Knowledge is seemless.  Our problems and challenges cross subject disciplines at every turn and demand well-informed, versatile, creative thinking.  An issue like "global climate change" is not just about burning fossil fuels, but involves a complex array of factors and issues--geo-politics, economics, psychology, cosmology, etc--that need to be broached if we are to ever deliver ourselves from its worst effects.

Perhaps if current civilization hadn't fundamentally altered the earth's climate to the point of threatening survival, or taken warfare to the point of nuclear annihilation, or used religion, history and politics to rationalize mass killings, invasions, ethnic cleansing, or busied itself with altering the genetic code of plants and animals...

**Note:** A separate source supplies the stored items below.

/-! `countOrder` changes freeCount alone. -/
@[simp] theorem State.countOrder_stc : (s.countOrder).stc = s.stc := by
  rfl
@[simp] theorem State.countOrder_ctb : (s.countOrder).ctb = s.ctb := by
  rfl
@[simp] theorem State.countOrder_syn : (s.countOrder).syn = s.syn := by
  rfl
@[simp] theorem State.countOrder_ovl : (s.countOrder).ovl = s.ovl := by
  rfl
@[simp] theorem State.countOrder_pls : (s.countOrder).pls = s.pls := by
  rfl
@[simp] theorem State.countOrder_seq : (s.countOrder).seq = s.seq := by
  rfl
@[simp] theorem State.countOrder_jnt : (s.countOrder).jnt = s.jnt := by
  rfl
@[simp] theorem State.countOrder_lnk : (s.countOrder).lnk = s.lnk := by
  rfl
@[simp] theorem State.countOrder_ptb : (s.countOrder).ptb = s.ptb := by
  rfl
@[simp] theorem State.countOrder_lck : (s.countOrder).lck = s.lck := by
  rfl
@[simp] theorem State.countOrder_fbm : (s.countOrder).fbm = s.fbm := by
  rfl
@[simp] theorem State.countOrder_ftu : (s.countOrder).ftu = s.ftu := by
  rfl
@[simp] theorem State.countOrder_pending : (s.countOrder).pending = s.pending := by
  rfl

/-! `pointToNext` changes seq alone. -/
@[simp] theorem State.pointToNext_stc (r : StepRecord) : (s.pointToNext r).stc = s.stc := by
  rfl
@[simp] theorem State.pointToNext_ctb (r : StepRecord) : (s.pointToNext r).ctb = s.ctb := by
  rfl
@[simp] theorem State.pointToNext_syn (r : StepRecord) : (s.pointToNext r).syn = s.syn := by
  rfl
@[simp] theorem State.pointToNext_ovl (r : StepRecord) : (s.pointToNext r).ovl = s.ovl := by
  rfl
@[simp] theorem State.pointToNext_pls (r : StepRecord) : (s.pointToNext r).pls = s.pls := by
  rfl
@[simp] theorem State.pointToNext_jnt (r : StepRecord) : (s.pointToNext r).jnt = s.jnt := by
  rfl
@[simp] theorem State.pointToNext_lnk (r : StepRecord) : (s.pointToNext r).lnk = s.lnk := by
  rfl
@[simp] theorem State.pointToNext_ptb (r : StepRecord) : (s.pointToNext r).ptb = s.ptb := by
  rfl
@[simp] theorem State.pointToNext_lck (r : StepRecord) : (s.pointToNext r).lck = s.lck := by
  rfl
@[simp] theorem State.pointToNext_fbm (r : StepRecord) : (s.pointToNext r).fbm = s.fbm := by
  rfl
@[simp] theorem State.pointToNext_ftu (r : StepRecord) : (s.pointToNext r).ftu = s.ftu := by
  rfl
@[simp] theorem State.pointToNext_freeCount (r : StepRecord) : (s.pointToNext r).freeCount = s.freeCount := by
  rfl
@[simp] theorem State.pointToNext_pending (r : StepRecord) : (s.pointToNext r).pending = s.pending := by
  rfl

/-! `writeBack` changes pls, lnk alone. -/
@[simp] theorem State.writeBack_stc (r : StepRecord) (e : EndReason) (live : Bool) (p : Pass) : (s.writeBack r e live p).stc = s.stc := by
  simp only [State.writeBack]
  split <;> rfl
@[simp] theorem State.writeBack_ctb (r : StepRecord) (e : EndReason) (live : Bool) (p : Pass) : (s.writeBack r e live p).ctb = s.ctb := by
  simp only [State.writeBack]
  split <;> rfl
@[simp] theorem State.writeBack_syn (r : StepRecord) (e : EndReason) (live : Bool) (p : Pass) : (s.writeBack r e live p).syn = s.syn := by
  simp only [State.writeBack]
  split <;> rfl
@[simp] theorem State.writeBack_ovl (r : StepRecord) (e : EndReason) (live : Bool) (p : Pass) : (s.writeBack r e live p).ovl = s.ovl := by
  simp only [State.writeBack]
  split <;> rfl
@[simp] theorem State.writeBack_seq (r : StepRecord) (e : EndReason) (live : Bool) (p : Pass) : (s.writeBack r e live p).seq = s.seq := by
  simp only [State.writeBack]
  split <;> rfl
@[simp] theorem State.writeBack_jnt (r : StepRecord) (e : EndReason) (live : Bool) (p : Pass) : (s.writeBack r e live p).jnt = s.jnt := by
  simp only [State.writeBack]
  split <;> rfl
@[simp] theorem State.writeBack_ptb (r : StepRecord) (e : EndReason) (live : Bool) (p : Pass) : (s.writeBack r e live p).ptb = s.ptb := by
  simp only [State.writeBack]
  split <;> rfl
@[simp] theorem State.writeBack_lck (r : StepRecord) (e : EndReason) (live : Bool) (p : Pass) : (s.writeBack r e live p).lck = s.lck := by
  simp only [State.writeBack]
  split <;> rfl
@[simp] theorem State.writeBack_fbm (r : StepRecord) (e : EndReason) (live : Bool) (p : Pass) : (s.writeBack r e live p).fbm = s.fbm := by
  simp only [State.writeBack]
  split <;> rfl
@[simp] theorem State.writeBack_ftu (r : StepRecord) (e : EndReason) (live : Bool) (p : Pass) : (s.writeBack r e live p).ftu = s.ftu := by
  simp only [State.writeBack]
  split <;> rfl
@[simp] theorem State.writeBack_freeCount (r : StepRecord) (e : EndReason) (live : Bool) (p : Pass) : (s.writeBack r e live p).freeCount = s.freeCount := by
  simp only [State.writeBack]
  split <;> rfl
@[simp] theorem State.writeBack_pending (r : StepRecord) (e : EndReason) (live : Bool) (p : Pass) : (s.writeBack r e live p).pending = s.pending := by
  simp only [State.writeBack]
  split <;> rfl

/-! `removeJoin` changes lnk alone. -/
@[simp] theorem State.removeJoin_stc : (s.removeJoin).stc = s.stc := by
  rfl
@[simp] theorem State.removeJoin_ctb : (s.removeJoin).ctb = s.ctb := by
  rfl
@[simp] theorem State.removeJoin_syn : (s.removeJoin).syn = s.syn := by
  rfl
@[simp] theorem State.removeJoin_ovl : (s.removeJoin).ovl = s.ovl := by
  rfl
@[simp] theorem State.removeJoin_pls : (s.removeJoin).pls = s.pls := by
  rfl
@[simp] theorem State.removeJoin_seq : (s.removeJoin).seq = s.seq := by
  rfl
@[simp] theorem State.removeJoin_jnt : (s.removeJoin).jnt = s.jnt := by
  rfl
@[simp] theorem State.removeJoin_ptb : (s.removeJoin).ptb = s.ptb := by
  rfl
@[simp] theorem State.removeJoin_lck : (s.removeJoin).lck = s.lck := by
  rfl
@[simp] theorem State.removeJoin_fbm : (s.removeJoin).fbm = s.fbm := by
  rfl
@[simp] theorem State.removeJoin_ftu : (s.removeJoin).ftu = s.ftu := by
  rfl
@[simp] theorem State.removeJoin_freeCount : (s.removeJoin).freeCount = s.freeCount := by
  rfl
@[simp] theorem State.removeJoin_pending : (s.removeJoin).pending = s.pending := by
  rfl

/-! `offerWithdraw` changes lnk alone. -/
@[simp] theorem State.offerWithdraw_stc (r : WithdrawReason) : (s.offerWithdraw r).stc = s.stc := by
  rfl
@[simp] theorem State.offerWithdraw_ctb (r : WithdrawReason) : (s.offerWithdraw r).ctb = s.ctb := by
  rfl
@[simp] theorem State.offerWithdraw_syn (r : WithdrawReason) : (s.offerWithdraw r).syn = s.syn := by
  rfl
@[simp] theorem State.offerWithdraw_ovl (r : WithdrawReason) : (s.offerWithdraw r).ovl = s.ovl := by
  rfl
@[simp] theorem State.offerWithdraw_pls (r : WithdrawReason) : (s.offerWithdraw r).pls = s.pls := by
  rfl
@[simp] theorem State.offerWithdraw_seq (r : WithdrawReason) : (s.offerWithdraw r).seq = s.seq := by
  rfl
@[simp] theorem State.offerWithdraw_jnt (r : WithdrawReason) : (s.offerWithdraw r).jnt = s.jnt := by
  rfl
@[simp] theorem State.offerWithdraw_ptb (r : WithdrawReason) : (s.offerWithdraw r).ptb = s.ptb := by
  rfl
@[simp] theorem State.offerWithdraw_lck (r : WithdrawReason) : (s.offerWithdraw r).lck = s.lck := by
  rfl
@[simp] theorem State.offerWithdraw_fbm (r : WithdrawReason) : (s.offerWithdraw r).fbm = s.fbm := by
  rfl
@[simp] theorem State.offerWithdraw_ftu (r : WithdrawReason) : (s.offerWithdraw r).ftu = s.ftu := by
  rfl
@[simp] theorem State.offerWithdraw_freeCount (r : WithdrawReason) : (s.offerWithdraw r).freeCount = s.freeCount := by
  rfl
@[simp] theorem State.offerWithdraw_pending (r : WithdrawReason) : (s.offerWithdraw r).pending = s.pending := by
  rfl

/-! `withdraw` changes lnk, jnt alone. -/
@[simp] theorem State.withdraw_stc (r : WithdrawReason) : (s.withdraw r).stc = s.stc := by
  rfl
@[simp] theorem State.withdraw_ctb (r : WithdrawReason) : (s.withdraw r).ctb = s.ctb := by
  rfl
@[simp] theorem State.withdraw_syn (r : WithdrawReason) : (s.withdraw r).syn = s.syn := by
  rfl
@[simp] theorem State.withdraw_ovl (r : WithdrawReason) : (s.withdraw r).ovl = s.ovl := by
  rfl
@[simp] theorem State.withdraw_pls (r : WithdrawReason) : (s.withdraw r).pls = s.pls := by
  rfl
@[simp] theorem State.withdraw_seq (r : WithdrawReason) : (s.withdraw r).seq = s.seq := by
  rfl
@[simp] theorem State.withdraw_ptb (r : WithdrawReason) : (s.withdraw r).ptb = s.ptb := by
  rfl
@[simp] theorem State.withdraw_lck (r : WithdrawReason) : (s.withdraw r).lck = s.lck := by
  rfl
@[simp] theorem State.withdraw_fbm (r : WithdrawReason) : (s.withdraw r).fbm = s.fbm := by
  rfl
@[simp] theorem State.withdraw_ftu (r : WithdrawReason) : (s.withdraw r).ftu = s.ftu := by
  rfl
@[simp] theorem State.withdraw_freeCount (r : WithdrawReason) : (s.withdraw r).freeCount = s.freeCount := by
  rfl
@[simp] theorem State.withdraw_pending (r : WithdrawReason) : (s.withdraw r).pending = s.pending := by
  rfl

/-! `leaveGathering` changes lnk, jnt alone. -/
@[simp] theorem State.leaveGathering_stc (r : WithdrawReason) : (s.leaveGathering r).stc = s.stc := by
  simp only [State.leaveGathering]
  split <;> rfl
@[simp] theorem State.leaveGathering_ctb (r : WithdrawReason) : (s.leaveGathering r).ctb = s.ctb := by
  simp only [State.leaveGathering]
  split <;> rfl
@[simp] theorem State.leaveGathering_syn (r : WithdrawReason) : (s.leaveGathering r).syn = s.syn := by
  simp only [State.leaveGathering]
  split <;> rfl
@[simp] theorem State.leaveGathering_ovl (r : WithdrawReason) : (s.leaveGathering r).ovl = s.ovl := by
  simp only [State.leaveGathering]
  split <;> rfl
@[simp] theorem State.leaveGathering_pls (r : WithdrawReason) : (s.leaveGathering r).pls = s.pls := by
  simp only [State.leaveGathering]
  split <;> rfl
@[simp] theorem State.leaveGathering_seq (r : WithdrawReason) : (s.leaveGathering r).seq = s.seq := by
  simp only [State.leaveGathering]
  split <;> rfl
@[simp] theorem State.leaveGathering_ptb (r : WithdrawReason) : (s.leaveGathering r).ptb = s.ptb := by
  simp only [State.leaveGathering]
  split <;> rfl
@[simp] theorem State.leaveGathering_lck (r : WithdrawReason) : (s.leaveGathering r).lck = s.lck := by
  simp only [State.leaveGathering]
  split <;> rfl
@[simp] theorem State.leaveGathering_fbm (r : WithdrawReason) : (s.leaveGathering r).fbm = s.fbm := by
  simp only [State.leaveGathering]
  split <;> rfl
@[simp] theorem State.leaveGathering_ftu (r : WithdrawReason) : (s.leaveGathering r).ftu = s.ftu := by
  simp only [State.leaveGathering]
  split <;> rfl
@[simp] theorem State.leaveGathering_freeCount (r : WithdrawReason) : (s.leaveGathering r).freeCount = s.freeCount := by
  simp only [State.leaveGathering]
  split <;> rfl
@[simp] theorem State.leaveGathering_pending (r : WithdrawReason) : (s.leaveGathering r).pending = s.pending := by
  simp only [State.leaveGathering]
  split <;> rfl

/-! `openGate` changes lnk, jnt alone. -/
@[simp] theorem State.openGate_stc (j : JointPart) : (s.openGate j).stc = s.stc := by
  simp only [State.openGate]
  split
  · rfl
  · split <;> rfl
@[simp] theorem State.openGate_ctb (j : JointPart) : (s.openGate j).ctb = s.ctb := by
  simp only [State.openGate]
  split
  · rfl
  · split <;> rfl
@[simp] theorem State.openGate_syn (j : JointPart) : (s.openGate j).syn = s.syn := by
  simp only [State.openGate]
  split
  · rfl
  · split <;> rfl
@[simp] theorem State.openGate_ovl (j : JointPart) : (s.openGate j).ovl = s.ovl := by
  simp only [State.openGate]
  split
  · rfl
  · split <;> rfl
@[simp] theorem State.openGate_pls (j : JointPart) : (s.openGate j).pls = s.pls := by
  simp only [State.openGate]
  split
  · rfl
  · split <;> rfl
@[simp] theorem State.openGate_seq (j : JointPart) : (s.openGate j).seq = s.seq := by
  simp only [State.openGate]
  split
  · rfl
  · split <;> rfl
@[simp] theorem State.openGate_ptb (j : JointPart) : (s.openGate j).ptb = s.ptb := by
  simp only [State.openGate]
  split
  · rfl
  · split <;> rfl
@[simp] theorem State.openGate_lck (j : JointPart) : (s.openGate j).lck = s.lck := by
  simp only [State.openGate]
  split
  · rfl
  · split <;> rfl
@[simp] theorem State.openGate_fbm (j : JointPart) : (s.openGate j).fbm = s.fbm := by
  simp only [State.openGate]
  split
  · rfl
  · split <;> rfl
@[simp] theorem State.openGate_ftu (j : JointPart) : (s.openGate j).ftu = s.ftu := by
  simp only [State.openGate]
  split
  · rfl
  · split <;> rfl
@[simp] theorem State.openGate_freeCount (j : JointPart) : (s.openGate j).freeCount = s.freeCount := by
  simp only [State.openGate]
  split
  · rfl
  · split <;> rfl
@[simp] theorem State.openGate_pending (j : JointPart) : (s.openGate j).pending = s.pending := by
  simp only [State.openGate]
  split
  · rfl
  · split <;> rfl

/-! `enterGathering` changes seq, lnk, jnt alone. -/
@[simp] theorem State.enterGathering_stc (j : JointPart) : (s.enterGathering j).stc = s.stc := by
  simp [State.enterGathering]
@[simp] theorem State.enterGathering_ctb (j : JointPart) : (s.enterGathering j).ctb = s.ctb := by
  simp [State.enterGathering]
@[simp] theorem State.enterGathering_syn (j : JointPart) : (s.enterGathering j).syn = s.syn := by
  simp [State.enterGathering]
@[simp] theorem State.enterGathering_ovl (j : JointPart) : (s.enterGathering j).ovl = s.ovl := by
  simp [State.enterGathering]
@[simp] theorem State.enterGathering_pls (j : JointPart) : (s.enterGathering j).pls = s.pls := by
  simp [State.enterGathering]
@[simp] theorem State.enterGathering_ptb (j : JointPart) : (s.enterGathering j).ptb = s.ptb := by
  simp [State.enterGathering]
@[simp] theorem State.enterGathering_lck (j : JointPart) : (s.enterGathering j).lck = s.lck := by
  simp [State.enterGathering]
@[simp] theorem State.enterGathering_fbm (j : JointPart) : (s.enterGathering j).fbm = s.fbm := by
  simp [State.enterGathering]
@[simp] theorem State.enterGathering_ftu (j : JointPart) : (s.enterGathering j).ftu = s.ftu := by
  simp [State.enterGathering]
@[simp] theorem State.enterGathering_freeCount (j : JointPart) : (s.enterGathering j).freeCount = s.freeCount := by
  simp [State.enterGathering]
@[simp] theorem State.enterGathering_pending (j : JointPart) : (s.enterGathering j).pending = s.pending := by
  simp [State.enterGathering]

/-! `enterFalling` changes syn, ovl, ctb alone. -/
@[simp] theorem State.enterFalling_stc : (s.enterFalling).stc = s.stc := by
  simp only [State.enterFalling]
  split <;> rfl
@[simp] theorem State.enterFalling_pls : (s.enterFalling).pls = s.pls := by
  simp only [State.enterFalling]
  split <;> rfl
@[simp] theorem State.enterFalling_seq : (s.enterFalling).seq = s.seq := by
  simp only [State.enterFalling]
  split <;> rfl
@[simp] theorem State.enterFalling_jnt : (s.enterFalling).jnt = s.jnt := by
  simp only [State.enterFalling]
  split <;> rfl
@[simp] theorem State.enterFalling_lnk : (s.enterFalling).lnk = s.lnk := by
  simp only [State.enterFalling]
  split <;> rfl
@[simp] theorem State.enterFalling_ptb : (s.enterFalling).ptb = s.ptb := by
  simp only [State.enterFalling]
  split <;> rfl
@[simp] theorem State.enterFalling_lck : (s.enterFalling).lck = s.lck := by
  simp only [State.enterFalling]
  split <;> rfl
@[simp] theorem State.enterFalling_fbm : (s.enterFalling).fbm = s.fbm := by
  simp only [State.enterFalling]
  split <;> rfl
@[simp] theorem State.enterFalling_ftu : (s.enterFalling).ftu = s.ftu := by
  simp only [State.enterFalling]
  split <;> rfl
@[simp] theorem State.enterFalling_freeCount : (s.enterFalling).freeCount = s.freeCount := by
  simp only [State.enterFalling]
  split <;> rfl
@[simp] theorem State.enterFalling_pending : (s.enterFalling).pending = s.pending := by
  simp only [State.enterFalling]
  split <;> rfl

Or, maybe if current "civilization" could just acknowledge that all human beings deserve dignity, food, clean water, acceptable health care--you know, something we would call fundamentally humane treatment...  

Perhaps then, it would be less defensible to call the baseline premises and practices of our current educational system an "ideology."  

But facts are stubborn things, and when they all point to a kind of unsustainability in human society, a degree of unfairness between rich and poor that is obscene and untenable, an inability to turn from the path of environmental destruction, then, at some point, we need to look at education and decide if we are simply defending the status quo or producing learners capable, imaginative and smart enough to fundamentally reconsider how we do things.  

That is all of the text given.